The Iida Factory is a production site without a formal development division. At the start of the project, space was created next to the factory entrance of the where all development team members could meet. The development site was located within a few steps of the production line to aid in fusing design and production.
Many manufacturing facilities aspire to concurrent engineering, but their actual development process typically involves technology developed separately because of the high degree of specialization required, with regular meetings to coordinate these disparate efforts. In contrast, all team members gather at the Iida Creation Lab to inspect the manufacturing line that will be used and debate how to improve mechanisms and processes. Rather than trying to coordinate their efforts in a meeting room at a later date, the team members meet at the actual production site, making the lab an essential tool for effective concurrent engineering.

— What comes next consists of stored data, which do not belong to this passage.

-- ==== Sys2Proof/Machine/Barrier.lean ====
section
/-! DEFINITION. Barriers at their homes (R223, R224, R228, R229). A barrier is named by its scope (1 block,
2 cluster, 4 wide), its home (block key; cluster * 64 + partition; partition) and its index. -/

namespace Sys2Proof.Machine

def State.core (s : State) (c : Nat) : Core := Store.get s.cores c Core.reset
def State.setCore (s : State) (c : Nat) (x : Core) : State :=
  { s with cores := Store.set s.cores c x Core.reset }
def State.cluster (s : State) (c : Nat) : Cluster := Store.get s.clusters c Cluster.reset
def State.setCluster (s : State) (c : Nat) (x : Cluster) : State :=
  { s with clusters := Store.set s.clusters c x Cluster.reset }
def State.setBlock (s : State) (b : Nat) (x : Block) : State := { s with blocks := Store.put s.blocks b x }
def State.setPart (s : State) (p : Nat) (x : Part) : State := { s with parts := Store.put s.parts p x }
/-- The host fault queue of a partition (R341). -/
def State.hq (s : State) (p : Nat) : HostQueue := Store.get s.fqs p HostQueue.reset
def State.setHq (s : State) (p : Nat) (x : HostQueue) : State := { s with fqs := Store.set s.fqs p x HostQueue.reset }
/-- A Cheuk port (R349). -/
def State.port (s : State) (p : Nat) : Port := Store.get s.ports p Port.reset
def State.setPort (s : State) (p : Nat) (x : Port) : State := { s with ports := Store.set s.ports p x Port.reset }
def State.pool (s : State) (p : Nat) : Pool := Store.get s.pools p Pool.reset
def State.setPool (s : State) (p : Nat) (x : Pool) : State :=
  { s with pools := Store.set s.pools p x Pool.reset }
def State.queue (s : State) (q : Nat) : Queue := Store.get s.queues q Queue.reset
def State.setQueue (s : State) (q : Nat) (x : Queue) : State :=
  { s with queues := Store.set s.queues q x Queue.reset }

/-- The cluster of a core (R11). -/
def clusterOf (core : Nat) : Nat := core / Config.coresPerCluster

/-- The barrier of a name. -/
def State.barrier (s : State) (sc home idx : Nat) : Barrier :=
  match sc with
  | 1 => match Store.find s.blocks home with
    | some b => Store.get b.bars idx Barrier.reset
    | none => Barrier.reset
  | 2 => Store.get (s.cluster (home / 64)).bars (home % 64 * 8 + idx) Barrier.reset
  | _ => match Store.find s.parts home with
    | some p => Store.get p.wbars idx Barrier.reset
    | none => Barrier.reset

/-- The states a core's copy may still show after a change at cycle `now` (R227). -/
def Barrier.remember (old x : Barrier) (now : Nat) : Barrier :=
  let kept := old.past.filter fun p => now ≤ p.upto + 64
  if old.phase == x.phase && old.count == x.count && old.e == x.e then { x with past := kept }
  else { x with past := ⟨now, old.phase, old.count, old.e⟩ :: kept }

def State.setBarrier (s : State) (sc home idx : Nat) (x0 : Barrier) : State :=
  let x := if sc == 1 then x0 else (s.barrier sc home idx).remember x0 s.now
  match sc with
  | 1 => match Store.find s.blocks home with
    | some b => s.setBlock home { b with bars := Store.set b.bars idx x Barrier.reset }
    | none => s
  | 2 =>
    let c := s.cluster (home / 64)
    s.setCluster (home / 64) { c with bars := Store.set c.bars (home % 64 * 8 + idx) x Barrier.reset }
  | _ => match Store.find s.parts home with
    | some p => s.setPart home { p with wbars := Store.set p.wbars idx x Barrier.reset }
    | none => s

/-- The nibble index of a barrier in a group's records (R331). -/
def barNibble (sc idx : Nat) : Nat := if sc == 1 then idx else if sc == 2 then 16 + idx else 24 + idx

/-- E, P and DELTA of a BARCFG word (R228). -/
def barCfgE (w : Nat) : Nat := w / 2 ^ 17 % 2 ^ 13
def barCfgP (w : Nat) : Nat := w / 2 ^ 9 % 2 ^ 8
def barCfgD (w : Nat) : Nat := w % 2 ^ 9

def Barrier.configure (b : Barrier) (w : Word) : Barrier :=
  { b with e := barCfgE w.toNat, p := barCfgP w.toNat, delta := barCfgD w.toNat, cfg := none }

/-- Steps 1 to 4 of a phase change (R224). -/
def Barrier.nextPhase (b : Barrier) : Barrier :=
  let b1 := { b with abandon := false }
  let b2 := match b1.cfg with | some w => b1.configure w | none => b1
  { b2 with e := b2.e - b2.down + b2.up, abandon := b2.downAb, down := 0, up := 0, downAb := false,
            phase := b2.phase + 1, count := 0, arrivers := [] }

/-- Sorted distinct cores of a phase's arrivers (R229, item 1). -/
def releaseCores (who : List (Nat × Nat)) : List Nat := who.foldl (fun acc x => NSet.insert acc x.2) []

/-- The cores of each release phase (R229, item 2). -/
def chunk (p : Nat) (cs : List Nat) : List (List Nat) :=
  if p == 0 then (if cs.isEmpty then [] else [cs])
  else (List.range ((cs.length + p - 1) / p)).map fun k => (cs.drop (k * p)).take p

/-- The phase change: the next phase begins and the releases of the ending one are sent (R224, R229). -/
def State.phaseChange (s : State) (sc home idx : Nat) : State :=
  let b := s.barrier sc home idx
  let groups := chunk b.p (releaseCores b.arrivers)
  let rels := (List.range groups.length).map fun k =>
    { id := s.nextId + k, scope := sc, home := home, idx := idx, stat := b.abandon,
      who := b.arrivers.filter fun x => (groups.getD k []).contains x.2 : Release }
  { (s.setBarrier sc home idx b.nextPhase) with
    releases := s.releases ++ rels, nextId := s.nextId + groups.length }

/-- The phase changes when at least one arrival is counted and the count is at or above E. -/
def State.phaseCheck (s : State) (sc home idx : Nat) : State :=
  let b := s.barrier sc home idx
  if 0 < b.count && b.e ≤ b.count then s.phaseChange sc home idx else s

/-- An arrival reaches the home (R224). With E = 0 it is counted and completes nothing (R228). -/
def State.barArrive (s : State) (sc home idx uid core : Nat) : State :=
  let b := s.barrier sc home idx
  let s1 := s.setBarrier sc home idx
    { b with count := b.count + 1, arrivers := b.arrivers ++ [(uid, core)] }
  if b.e == 0 then s1 else s1.phaseCheck sc home idx

/-- A BARCFG reaches the home (R228). -/
def State.barConfigure (s : State) (sc home idx : Nat) (w : Word) : State :=
  let b := s.barrier sc home idx
  if b.count == 0 || b.e == 0 then
    (s.setBarrier sc home idx (b.configure w)).phaseCheck sc home idx
  else s.setBarrier sc home idx { b with cfg := some w }

/-- A participant ends or is halted (R224). -/
def State.barLeave (s : State) (sc home idx : Nat) (outstanding halt : Bool) : State :=
  let b := s.barrier sc home idx
  if outstanding then
    s.setBarrier sc home idx { b with down := b.down + 1, downAb := b.downAb || halt }
  else
    let s1 := s.setBarrier sc home idx { b with e := b.e - 1, abandon := b.abandon || halt }
    if b.e == 0 then s1 else s1.phaseCheck sc home idx

/-- A spawned group joins every block barrier from the next phase (R224). -/
def State.barJoin (s : State) (home : Nat) : State :=
  (List.range 16).foldl (fun s i =>
    let b := s.barrier 1 home i
    s.setBarrier 1 home i { b with up := b.up + 1 }) s

end Sys2Proof.Machine
end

Engineers gather in the Creation Lab.
All team discuss ways to create the best product.
Reducing the size of a motor typically reduces its output and power efficiency. Coil innovations provide a way to make a motor compact while maintaining its efficiency.
Primary loss, the major power loss by a motor, refers to power lost due to heat from electrical resistance when current flows through the coil connected to the power source. This loss accounts for around 40% of losses in compact capacitor start motors. To reduce this primary loss, minimo uses concentrated winding in which the copper wire is directly coiled on the stator (the part of the fan motor that does not revolve), which differs from regular distributed winding. As a result, primary power loss from coil resistance is reduced by about half.

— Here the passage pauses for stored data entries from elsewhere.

/-- The line of its core that serves a load of a path (R168). -/
def State.hitLine (s : State) (core : Nat) (path : Path) (p : Place) : Option Line :=
  match path with
  | .cached => (s.core core).line false p.tgt p.pa
  | .konst => (s.core core).line true p.tgt p.pa
  | _ => none

/-- The bytes and poison of an access read at its home or from a line of the core (R161, R168, R312). -/
def State.readPath (s : State) (r : Req) (path : Path) (p : Place) (w : Nat) : State × List Byte × Bool :=
  let home := (s.readHome p.tgt p.pa w, s.badMem p.tgt p.pa w)
  let core := s.core r.core
  let fromLine := fun (l : Line) =>
    ((List.range w).map fun i => l.data.getD (p.pa % 128 + i) 0,
      (granules (p.pa % 128) w).any l.bad.contains)
  match path with
  | .cached =>
    if p.tgt == 1 then (s, home)
    else match core.line false p.tgt p.pa with
      | some l => (s, fromLine l)
      | none => (s.fillLine r.core false p, home)
  | .konst =>
    if p.tgt == 1 then (s, home)
    else match core.line true p.tgt p.pa with
      | some l => (s, fromLine l)
      -- a line of the location that loads filled may be older than what is read now (Coh)
      | none => ((s.dropLines r.core p.tgt p.pa w).fillLine r.core true p, home)
  | .l2 =>
    if p.tgt != 1 && (core.line false p.tgt p.pa).isSome then (s.fillLine r.core false p, home)
    else (s.dropLines r.core p.tgt p.pa w, home)
  | .direct =>
    -- a stale line of the location is evicted, so that no later load returns an older value (R169)
    (s.dropLines r.core p.tgt p.pa w, home)
  | .phys =>
    if capBase ≤ p.pa then (s, (List.range w).map fun i => s.capByte none (p.pa - capBase + i), false)
    else (s, home)
  | .scr => (s, home)

/-- GLOBAL_ACCESS_PERFORM (R312): the access is performed at its home. -/
def execGlobalAccessPerform (r : Nat) (s : State) : Out :=
  match s.req r with
  | none => .next s
  | some q0 =>
    let s0 := s.settleFences q0.grp
    match q0.place with
    | none => .next s0
    | some p =>
      if q0.act.isScr || !s0.canPerform q0 then .next s0
      else
        -- a load that a line of the core serves does not leave it
        let served := match q0.act with | .load path _ _ => (s0.hitLine q0.core path p).isSome | _ => false
        if s0.peerDown p && !served then
          -- loads return poisoned data, stores are discarded (R349); an atomic is taken as both, what it returns poisoned
          -- and its store discarded (DESIGN CHOICE, log 104)
          match q0.act, q0.pid with
          | .load _ w sx, some pid => .next (s0.answer q0 (loadRets q0 pid w sx (List.replicate w 0) true))
          | .atomic _ _ ty _ _, some pid => .next (s0.answer q0 (atomicRets q0 pid ty 0 true))
          | _, _ => .next (s0.dropReq q0.id)
        else if !s0.mayReach q0 p || peerRefuses p then
          -- the second check of R347, or a peer's refusal (R349)
          let s1 := if q0.act.isLoad then s0.cancelLane q0 else s0.answer q0 []
          match s0.handleOf q0.grp with
          | some h => .next (s1.freezeGroup h 1 q0)
          | none => .next s1
        else
          match q0.act with
          | .load path w sx =>
            let (s1, bs, ue) := (if served then s0 else s0.sendPeer p.tgt p.pa (.read w) []).readPath q0 path p w
            match q0.pid with
            | some pid => .next (s1.answer q0 (loadRets q0 pid w sx (s0.overlay q0 bs) ue))
            | none => .next (s1.dropReq q0.id)
          | .store path w d =>
            let bs := leBytes w d
            let s1 := (s0.sendPeer p.tgt p.pa .write bs).writeHome p.tgt p.pa bs false
            let s2 := if q0.off == 1 then s1.clearHome p.tgt (p.pa / 32 * 32) 32 else s1
            let s3 := s2.updateLines q0.core p.tgt p.pa bs (q0.off == 1)
            .next (if path == .direct then s3.putReq { q0 with reply := some [] } else s3.dropReq q0.id)
          | .atomic _ op ty b c =>
            let w := if ty == 3 then 8 else 4
            let m := leNat (s0.readHome p.tgt p.pa w)
            let bs := leBytes w (atomicOp op ty m b c)
            let ue := s0.badMem p.tgt p.pa w
            let s1 := ((s0.sendPeer p.tgt p.pa (.atomic op ty b c) []).writeHome p.tgt p.pa bs false).updateLines q0.core p.tgt p.pa bs false
            .next (s1.answer q0 (match q0.pid with | some pid => atomicRets q0 pid ty m ue | none => []))
          | .prefetch l1 => .next ((if l1 then (s0.sendPeer p.tgt p.pa (.read 128) []).fillLine q0.core false p else s0).dropReq q0.id)
          | _ => .next s0

/-- The returned pieces of a request reach its group (R49). -/
def State.deliver (s : State) (q : Req) : State :=
  let s1 := s.dropReq q.id
  match q.reply with
  | some rs => (s1.modUid q.grp fun g => ({ g with rets := g.rets ++ rs } : Group).pruneRets).settleFences q.grp
  | none => s

/-- LONG_LATENCY_RETURN (R49). A pool's reply to a frozen group waits (R305). -/
def execLongLatencyReturn (g r : Nat) (s : State) : Out :=
  match s.req r with
  | some q =>
    let direct := match q.act with
      | .load p _ _ => p == .direct
      | .store p _ _ => p == .direct
      | _ => false
    let mine := match s.group g with
      | some x => x.uid == q.grp && !(x.frozen && q.act.pool.isSome)
      | none => true
    if q.reply.isSome && !direct && mine then .next (s.deliver q) else .next s
  | none => .next s

/-- DIRECT_PATH_REPLY: the reply or acknowledgement returns (R172). -/
def execDirectPathReply (r : Nat) (s : State) : Out :=
  match s.req r with
  | some q =>
    let direct := match q.act with
      | .load p _ _ => p == .direct
      | .store p _ _ => p == .direct
      | _ => false
    if q.reply.isSome && direct then .next (s.deliver q) else .next s
  | none => .next s

/-! The ordered buffers (R177, R178). -/

/-- The home slice of a device address (R161). -/
def homeCluster (pa : Nat) : Nat := 4 * (pa / 2 ^ 36 % 8) + pa / 2 ^ 12 % 4

/-- Insertion in key order, equal keys in arrival order. -/
def insertKey (xs : List (Nat × Word)) (k : Nat) (v : Word) : List (Nat × Word) :=
  match xs with
  | [] => [(k, v)]
  | (k', v') :: r => if k < k' then (k, v) :: (k', v') :: r else (k', v') :: insertKey r k v

/-- The folded value of a set over the memory's value (R177). -/
def foldSet (o : OSet) (m : Nat) : Nat :=
  let fm := if o.bf then Fmt.bf16 else Fmt.fp32
  o.items.foldl (fun m x =>
    (laneRound fm 0 ((fm.decode m).add false (fm.decode (x.2.toNat % 2 ^ fm.width)))).1) m

/-- Fold(set): one write, and the set is closed. A unit that has gone to another partition takes no write (R347). -/
def State.foldOSet (s : State) (cl : Nat) (o : OSet) : State :=
  let w := if o.bf then 2 else 4
  let m := leNat (s.readHome 0 o.addr w)
  let s1 := if o.part == noPart || s.unitOk o.part ⟨0, o.addr, 0⟩ then s.writeHome 0 o.addr (leBytes w (foldSet o m)) false else s
  let c := s1.cluster cl
  s1.setCluster cl { c with osets := c.osets.filter (·.addr != o.addr) }

/-- Entries a slice's buffer holds. -/
def Cluster.bufferUse (c : Cluster) : Nat :=
  (c.osets.filter fun o => !o.spilled).foldl (fun n o => n + o.items.length) 0
/-- Entries of the slice in all. -/
def Cluster.contributions (c : Cluster) : Nat := c.osets.foldl (fun n o => n + o.items.length) 0

/-- A contribution joins or opens the set of its address (R177). A set of the other type, or that another partition
opened, is folded like one of another count, by the rules of the partition that opened it, and a new one is opened
(DESIGN CHOICE, log 15). -/
def State.contribute (s : State) (part addr : Nat) (bf : Bool) (key : Nat) (v : Word) (n : Nat) : State :=
  let cl := homeCluster addr
  let s1 := match (s.cluster cl).osets.find? (·.addr == addr) with
    | some o => if o.count == n && o.bf == bf && o.part == part then s else s.foldOSet cl o
    | none => s
  let c := s1.cluster cl
  let o := (c.osets.find? (·.addr == addr)).getD ⟨addr, part, bf, n, [], false⟩
  let o1 := { o with items := insertKey o.items key v }
  let s2 := s1.setCluster cl { c with osets := c.osets.filter (·.addr != addr) ++ [o1] }
  if o1.items.length == n then s2.foldOSet cl o1 else s2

A problem with centralized winding, which involves few slots, is that the amount of dead space increases. Dead space is where the copper wire cannot be wound because it is blocked by the framework that insulates the coil. To solve this problem, the framework was separated and the wire was wound around a portion that could not be used previously. Other insulating parts were inserted on the portion that juts out after the coil was wound. The coil space factor (ratio of the space occupied by the copper wire to the area of the slots) was increased 12% over conventional models, which enabled primary loss to be successfully reduced another 20%.
A high-speed, low-shock conveyor. To ensure the high precision required by minimo, the Manufacturing Engineering Center and Facility Development Division worked to develop a conveyor that is smooth, fast and does not jolt parts. Development of this equipment was not outsourced; instead, the production line was built concurrently with the design of minimo.
With conventional models, parts are supplied to the line by a robot that lays them out on a pallet. Switching to a direct-parts supply system made possible by a parts feeder manufactured in-house eliminated the manual laying out process upstream on the line.
The soldering trowel features a new mechanism that lowers the temperature in stand-by mode when the line stops temporarily. Thorough efforts were made to totally rationalize energy efficiency.